Need a plain session, but configured with a real user agent, ciphers, the TLS
adapter and proxies? Ask the stack for one — it never fetches just to build it,
and reuses an existing `req_mgr`'s session when given:

```python
from abstract_webtools import get_managed_session

session = get_managed_session(user_agent="MyBot/1.0")
resp = session.get("https://example.com")
```

### Mirror an entire site (`usurpManager`)

`usurpManager` saves a working offline copy of a site — **pages and styles
intact**. By **default it recursively captures the whole site**: every
same‑domain page link and all referenced media. It follows CSS `url(...)` /
`@import` (including `@font-face` and cross‑domain CDN fonts), handles `srcset`,
inline `style=""` and `<style>` blocks, downloads scripts/images/linked files,
and rewrites every reference to a relative local path so the result renders
straight from `file://`.

```python
from abstract_webtools import usurpit

# Full recursive capture of the entire site (unlimited depth by default):
result = usurpit("https://example.com", output_dir="example_mirror")
print(result["output_dir"], len(result["pages"]), "pages")
```

Or drive it directly for more control:

```python
from abstract_webtools import usurpManager, get_req_mgr

req = get_req_mgr("https://example.com")
site = usurpManager(
    "https://example.com",
    req_mgr=req,                      # reuse the managed session
    output_dir="example_mirror",
    max_depth=None,                   # default: unlimited (whole site); set an int to cap
    mirror_external_assets=True,      # pull CDN css/fonts so styles work (default)
)
summary = site.main()
```

- The crawl is breadth‑first and **unlimited‑depth by default** (`max_depth=None`);
  the visited‑set keeps it finite/loop‑free. Pass an integer `max_depth` to bound it.
- Pages are mirrored within the origin host; referenced assets may come from
  CDNs (set `mirror_external_assets=False` to stay strictly on‑origin).
- A single `url → local path` map keeps references consistent and shared assets
  are fetched exactly once.
- For heavily JS‑rendered sites, fetch the rendered HTML first via
  `seleneumManager` / `playwriteManager`.
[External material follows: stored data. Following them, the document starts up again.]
/-- Registers that show other state: the maps and tokens of the berths, the VSEL pins. -/
def mapWord (b : Blk) (a : Nat) : Option Nat :=
  let berths (st : Nat) : Nat := maskOf ((List.range 32).filter fun nn => b.bst nn == st)
  let owners (lo n : Nat) : Nat := leNat ((List.range n).map fun i => ownerByte b (lo + i))
  match a with
  | 0x40030800 => some (maskOf ((List.range 6).filter fun k => (b.tokenOwner k).isNone) * 65536 + b.tokensInUse * 256 +
      b.f BERTH_TOKENS.TOK_LIMIT 0 * 16 + b.f BERTH_TOKENS.TOK_CFG 0)
  | 0x40030808 => some (berths bPENDING)
  | 0x4003080C => some (berths bINRUSH)
  | 0x40030810 => some (berths bON)
  | 0x40030818 => some (owners 0 4)
  | 0x4003081C => some (owners 4 2)
  | 0x40043000 => some (maskOf ((List.range 12).filter fun k => b.sig (.vsel k) != 0))
  | _ => none

/-- The LO registers of the 64-bit pairs of R32, but for the tick counter: base, stride, count, distance to HI. -/
def loRegs : List (Nat × Nat × Nat × Nat) :=
  [(0x40000050, 0, 1, 4), (BERTH_TRIP_TICK_LO.TICK.base, 256, 32, 4), ((ENG_LOOP_S_LO.STATE 0).base, 256, 8, 4),
   ((ENG_LOOP_S_LO.STATE 1).base, 256, 8, 4), ((ENG_LOOP_S_LO.STATE 2).base, 256, 8, 4), (0x40071008, 0, 1, 4),
   (0x4009000C, 0, 1, 4), (0x400A0008, 32, 128, 4), (0x400A0010, 32, 128, 4), (0x400D0014, 32, 8, 4),
   (0x400E0014, 0, 1, 4), (0x400F0060, 0, 1, 4), (0x400F0068, 0, 1, 4), (0x4011000C, 0, 1, 4), (0x40110100, 16, 16, 4)]

/-- An address lies on a LO register, or `d` = 4 above one. -/
def onPair (d a : Nat) : Bool :=
  loRegs.any fun (base, stride, n, _) =>
    if stride = 0 then a == base + d
    else decide (base + d ≤ a) && (a - base - d) % stride == 0 && decide ((a - base - d) / stride < n)

/-- The high word a reader has latched for the HI register at an address (R32), and its poison mark. -/
def hiWord (b : Blk) (r a : Nat) : Nat := Tab.get b.hiShadow 0 (r * 2 ^ 32 + a) % 2 ^ 32
def hiMark (b : Blk) (r a : Nat) : Bool := bit (Tab.get b.hiShadow 0 (r * 2 ^ 32 + a)) 32

/-- The same, latched. -/
def hiLatch (b : Blk) (r a v : Nat) : Blk := { b with hiShadow := Tab.put b.hiShadow 0 (r * 2 ^ 32 + a) v }

/-- The register word at an address as it stands at tick `t`, without effect; a HI register shows the live word. -/
def peekWord (t : Nat) (b : Blk) (a : Nat) : Nat :=
  if a = 0x40000000 then t % 2 ^ 32
  else if a = 0x40000004 then t / 2 ^ 32 % 2 ^ 32
  else if 0x40141000 ≤ a ∧ a < 0x40143000 then b.otpRead ((a - 0x40141000) / 4)
  else if 0x40140040 ≤ a ∧ a < 0x401400C0 then b.counter ((a - 0x40140040) / 4)
  else if 0x40100000 ≤ a ∧ a < 0x40100020 then rtcWord b 5 ((a - 0x40100000) / 4)
  else if 0x40100100 ≤ a ∧ a < 0x40100200 then leNat ((List.range 4).map fun i => ramByte b (a - 0x40100100 + i))
  else if (engKey a).isSome then engWord b ((engKey a).getD 0)
  else
    match appliedWord b a <|> mapWord b a with
    | some v => v
    | none => match findReg a with
      | some (r, i) => regWord b r i
      | none => 0

/-- A word of an engine store is delivered with the poison mark: marked, or uncorrectable (R319). -/
def wordMark (b : Blk) (a : Nat) : Bool := match engKey a with
  | some k => (engDecode b k).isNone
  | none => false

/-- An item of a snapshot list: the word at an address and its poison mark, as its read delivers them (R319, R352). -/
def snapItem (t : Nat) (x : MB) (a : Nat) : Nat × Bool :=
  let (m, b) := x
  if isRom a || isFlash a || isSram a then
    let r := m.readBytes a 4
    (leNat r.1, r.2.1)
  else
    match (engKey a).bind (engDecode b) with
    | some (v, _) => (v, false)
    | none => (peekWord t b a, wordMark b a)

/-- What the decoding of such a read does beside: corrections written back and counted, uncorrectable words marked and raised
(R322, R323, R328); a register is read without effect. -/
def snapTouch (t : Nat) (x : MB) (a : Nat) : MB :=
  if isRom a || isFlash a || isSram a then (devRead t x a 4).2.2
  else match engKey a with
    | some k => (x.1, (engRead t x.2 k).2)
    | none => x

/-- The same for every item of the snapshots of records of some types. -/
def snapReads (t : Nat) (x : MB) (tys : List Nat) : MB := (tys.flatMap (logList x.2)).foldl (snapTouch t) x

/-! Reads -/

/-- A read of an RC field clears exactly what it returned (R6). -/
def rcClear (b : Blk) (a : Nat) : Blk :=
  match findReg a with
  | some (r, i) => r.flds.foldl (fun b F => if F.acc = .rc then b.setF F i 0 else b) b
  | none => b

/-- The decoding of the word of an engine store at an address, if one lies there (R319). -/
def engTouch (t : Nat) (b : Blk) (a : Nat) : Blk := match engKey a with
  | some k => (engRead t b k).2
  | none => b

/-- A register read by reader `r` (R6, R32, R257, R269, R282): the word and the device after. A word of an engine store is decoded
first, with the high word that a read of a low one latches (R319). -/
def readWord (t : Nat) (b : Blk) (r a : Nat) : Nat × Blk :=
  let b := if onPair 0 a then engTouch t (engTouch t b a) (a + 4) else if onPair 4 a then b else engTouch t b a
  if a = 0x40000000 then (t % 2 ^ 32, hiLatch b r 0x40000004 (t / 2 ^ 32))
  else if a = 0x40000004 then (hiWord b r a, b)
  else if onPair 0 a then (peekWord t b a, hiLatch b r (a + 4) (peekWord t b (a + 4) % 2 ^ 32 + 2 ^ 32 * b2n (wordMark b (a + 4))))
  else if onPair 4 a then (hiWord b r a, b)
  else if 0x40100000 ≤ a ∧ a < 0x40100020 then
    let k := (a - 0x40100000) / 4
    (rtcWord b r k, rtcRead b r k)
  else if a = 0x40100020 then (rtcWord b r 8, b)
  else if a = 0x400E0060 then (peekWord t b a, chgFlagsRead b)
  else if a = 0x400F0180 then
    let b := gaugeSaveLatch b
    (peekWord t b a, b)
  else (peekWord t b a, rcClear b a)

/-- The word that reader `r` is given carries the poison mark (R319, R327). -/
def readMark (b : Blk) (r a : Nat) : Bool := if onPair 4 a then hiMark b r a else wordMark b a

/-- A read of the address space: the word, a poison mark, memory and device after. A read by Pilot (4, 5) of Keeper's SRAM is an exception,
delivers nothing and counts as poisoned (R366). -/
def busRead (t : Nat) (x : MB) (r a : Nat) : Nat × Bool × MB :=
  if 4 ≤ r ∧ isSram a ∧ Config.keeperSram a then (0, true, x.1, x.2.raise t 1 0xFFFF)
  else if isRom a || isFlash a || isSram a then
    let y := devRead t x a 4
    (leNat y.1, y.2.1, y.2.2)
  else
    let y := readWord t x.2 r a
    (y.1, readMark x.2 r a, x.1, y.2)

/-! Writes with behaviour of their own, block by block: `none` = the address is not one of them -/

/-- The result of a write: its status and the device. -/
abbrev Wr := Nat × Blk

/-- An ignored write that sets a flag, with its status. -/
def refuseWith (b : Blk) (F : Fld) (i st : Nat) : Wr := (st, b.flag F i)

/-- The status of a write whose value was taken as given, or reduced to a limit or a range (R25, R421). -/
def asGiven (same : Bool) : Nat := if same then sOK else sLIMIT

/-- The write of an enable bit of output `o` that R222 takes from Pilot and hosts. -/
def ownBars (b : Blk) (w : Writer) (o new cur : Nat) : Bool :=
  let g := b.f SEQ_OUT_CFG.GROUP o
  w != .keeper && decide (g < 8) && b.gst g != gIDLE && new != cur

/-- The write of an enable bit: refused under R222, R231 or R464, else acted on. -/
def enableWrite (b : Blk) (w : Writer) (o new cur : Nat) (act : Blk → Blk) : Wr :=
  if ownBars b w o new cur then refuseWith b SEQ_GRP_STATE.OWN_REJ (b.f SEQ_OUT_CFG.GROUP o) sSTATE
  else if new = 1 ∧ b.barred o then (sSTATE, b)
  else (sOK, act b)

/-- The status a quay command that carries a toggle returns (table Toggle refusal reasons). -/
def toggleStatus (reason : Nat) : Nat := if reason = 0 then sOK else if reason = 2 then sDENIED else sSTATE

/-- Writes in the BERTH and FEED blocks (R37, R53, R64, R70, R71, R99, R222, R465). -/
def wrBerth (t : Nat) (b : Blk) (w : Writer) (origin a v : Nat) : Option Wr :=
  if 0x40010000 ≤ a ∧ a < 0x40012000 then
    let nn := (a - 0x40010000) / 256
    let off := a % 256
    let st := b.bst nn
    let k := w == .keeper
    if off = 0x04 ∧ k ∧ st = bHELD ∧ v % 2 = 0 then some (sOK, b.setF BERTH_CTL.ON nn 0)
    else if off = 0x04 then
      let y := enableWrite b w (22 + nn) (v % 2) (b.f BERTH_CTL.ON nn) fun b =>
        if v % 2 = 1 then berthOnRequest t b nn origin else berthOffRequest t b nn origin
      some (if y.1 = sOK ∧ v % 2 = 1 ∧ togglesAt t b nn then (toggleStatus (toggleReason b nn origin), y.2) else y)
    else if off = 0x00 ∨ (0x0C ≤ off ∧ off ≤ 0x48) ∨ off = 0x58 then
      if st = bPENDING ∨ st = bINRUSH ∨ st = bON ∨ st = bHELD ∨ (off = 0 ∧ 12 ≤ bits v 8 4) then
        some (refuseWith b BERTH_STATE.CFG_REJ nn sSTATE)
      else if off = 0x38 ∨ off = 0x3C ∨ off = 0x40 then
        some (sOK, plainWrite (b.setBrt nn { b.brt nn with rd := none }) k a v)
      else if off = 0x1C then
        let mv := v / 65536 % 65536
        let ms := v % 65536
        some (asGiven (clampN 50 2000 mv == mv && clampN 1 4000 ms == ms),
          plainWrite b k a (clampN 50 2000 mv * 65536 + clampN 1 4000 ms))
      else if off = 0x44 then some (asGiven (decide (v % 65536 ≤ b.f BERTH_LIM.TJ_LIM_MAX 0)), plainWrite b k a v)
      else some (sOK, plainWrite b k a v)
    else if 0x88 ≤ off ∧ off ≤ 0x9C then
      if (st ≠ bOFF ∧ st ≠ bTRIPPED ∧ st ≠ bLOCKED) ∨ (off = 0x94 ∧ 12 ≤ v % 16) then
        some (refuseWith b BERTH_STATE.CFG_REJ nn sSTATE)
      else if off = 0x98 then some (asGiven (decide (v / 65536 % 65536 ≤ b.f BERTH_TLIM.TRIP_MAX nn)), plainWrite b k a v)
      else some (sOK, plainWrite b k a v)
    else if off = 0x80 then
      let b := plainWrite b k a v
      let clip := b.ftApplied BERTH_FT.FT_CODE nn != v % 256 || b.ftApplied BERTH_FT.FT_HELD nn != v / 256 % 256
      some (if clip then sLIMIT else sOK, b)
    else none
  else
    match FEED_CFG.FWD_MV.inst 2 a, FEED_CTL.FORCE_OFF.inst 2 a with
    | some _, _ =>
      let c := clampN 50 400 (bits v 16 9) * 65536 + clampN 2 20 (bits v 8 5) * 256 + clampN 10 50 (bits v 0 6)
      some (asGiven (c == bits v 16 9 * 65536 + bits v 8 5 * 256 + bits v 0 6), plainWrite b (w == .keeper) a c)
    | _, some n => some (sOK, feedForce b n (v % 2))
    | _, _ =>
      if a = 0x40030800 then
        some (asGiven (decide (tokCount (v % 8) ≤ tokCount (b.f BERTH_TOKENS.TOK_LIMIT 0))), plainWrite b (w == .keeper) a v)
      else none

/-- A loop that is neither DISABLED nor FAULTED, among those a phase names. -/
def loopLive (b : Blk) (n : Nat) : Bool := decide (n < 8) && b.lst n != lDISABLED && b.lst n != lFAULTED

/-- Writes in the LOOP and ENGINE blocks (R116 to R118, R129, R130, R152, R153, R157, R165, R222). -/
def wrLoop (t : Nat) (b : Blk) (w : Writer) (a v : Nat) : Option Wr :=
  let k := w == .keeper
  if 0x40040000 ≤ a ∧ a < 0x40042000 then
    let n := (a - 0x40040000) / 1024
    let off := a % 1024
    if off = 0x00 ∨ off = 0x0C ∨ off = 0x10 then
      some (if loopLive b n then refuseWith b LOOP_STATE.CFG_REJ n sSTATE else (sOK, plainWrite b k a v))
    else if off = 0x04 then
      let b := indexUpdate t ((b.setF LOOP_CTL.FORCE_EN n (bits v 11 1)).setF LOOP_CTL.FORCE_IDX n (bits v 8 3)) n
      some (enableWrite b w n (v % 2) (b.f LOOP_CTL.EN n) fun b =>
        if v % 2 = 1 then loopEnable t b n else loopDisable t b n)
    else if 0x20 ≤ off ∧ off < 0x40 then
      let b := vsetWrite t b n ((off - 0x20) / 4) (v % 65536)
      some (if b.f LOOP_KLIM.VSET_CEIL n < v % 65536 then sLIMIT else sOK, b)
    else if off = 0x40 ∨ off = 0x44 then
      let b := plainWrite b k a v
      some (sOK, loopReplan t b n)
    else if off = 0x50 then
      some (if b.f LOOP_KLIM.IOC_MAX n < v / 65536 % 65536 then sLIMIT else sOK, plainWrite b k a v)
    else none
  else if 0x40042000 ≤ a ∧ a < 0x40042180 ∧ a % 16 = 0 then
    let p := (a - 0x40042000) / 16
    let ls := [b.f PHASE_CFG.LOOP p, v % 16].filter (loopLive b)
    some (if ls.isEmpty then (sOK, plainWrite b k a v) else (sSTATE, ls.foldl (fun b n => b.flag LOOP_STATE.CFG_REJ n) b))
  else if 0x40070000 ≤ a ∧ a < 0x40070800 then
    let n := (a - 0x40070000) / 256
    let off := a % 256
    if off = 0x04 then
      some (sOK, if v % 2 = 1 then loopOpenRequest t b n else loopOpenClear t b n)
    else if off = 0x30 then
      some (if loopLive b n then refuseWith b LOOP_STATE.CFG_REJ n sSTATE else (sOK, plainWrite b k a v))
    else if 0x10 ≤ off ∧ off ≤ 0x2C then
      some (if coefAccepted b n then sOK else sLOOP_CLOSED, coefWrite b n ((off - 0x10) / 4) v)
    else none
  else none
### Download video / media

```python
from abstract_webtools import get_video_info, downloadvideo

info = get_video_info("https://www.youtube.com/watch?v=...")   # metadata only
downloadvideo("https://www.youtube.com/watch?v=...", download_directory="videos")
```

The downloader pulls its user agent (and proxy) from the shared request stack
and threads them into `yt-dlp`, so downloads use the same identity as the rest
of your scrape. You can inject an existing `req_mgr` / `ua_mgr`:

```python
from abstract_webtools import VideoDownloader, get_req_mgr

req = get_req_mgr("https://example.com")
VideoDownloader(url="https://example.com/video.mp4", req_mgr=req,
                download_directory="videos")
```

---

## Design notes

- **Reuse over rebuild.** Every factory and constructor honors an instance you
  pass in. Supplying `source_code` or a `req_mgr` means **zero** extra network
  requests downstream.
- **One session, fully configured.** TLS ciphers, SSL context, the HTTP adapter,
  user agent, proxies and cookies are assembled once by the request stack and
  reused — including by `usurpManager` and `videoDownloader`.
- **Optional heavy deps stay optional.** Browser/media/GUI extras are imported
  defensively so the core package imports without them.

---

## Testing

The repo ships dependency‑light regression tests (only `requests` +
`beautifulsoup4` required) that load the real modules under a controlled
namespace and assert the no‑refetch behavior and the site mirror:

```bash
python tests/test_manager_chain.py        # url/request/soup/link chain reuse
python tests/test_video_usurp_chain.py    # managed session for video + usurp
python tests/test_usurp_mirror.py         # full-site mirror with styles
```

---

## Contributing

Issues and PRs welcome at
[AbstractEndeavors/abstract_webtools](https://github.com/AbstractEndeavors/abstract_webtools).
Please keep new functionality threaded through the shared manager chain (accept
and reuse `url_mgr` / `req_mgr` / `source_code`) rather than re‑fetching, and add
a dependency‑light test where practical.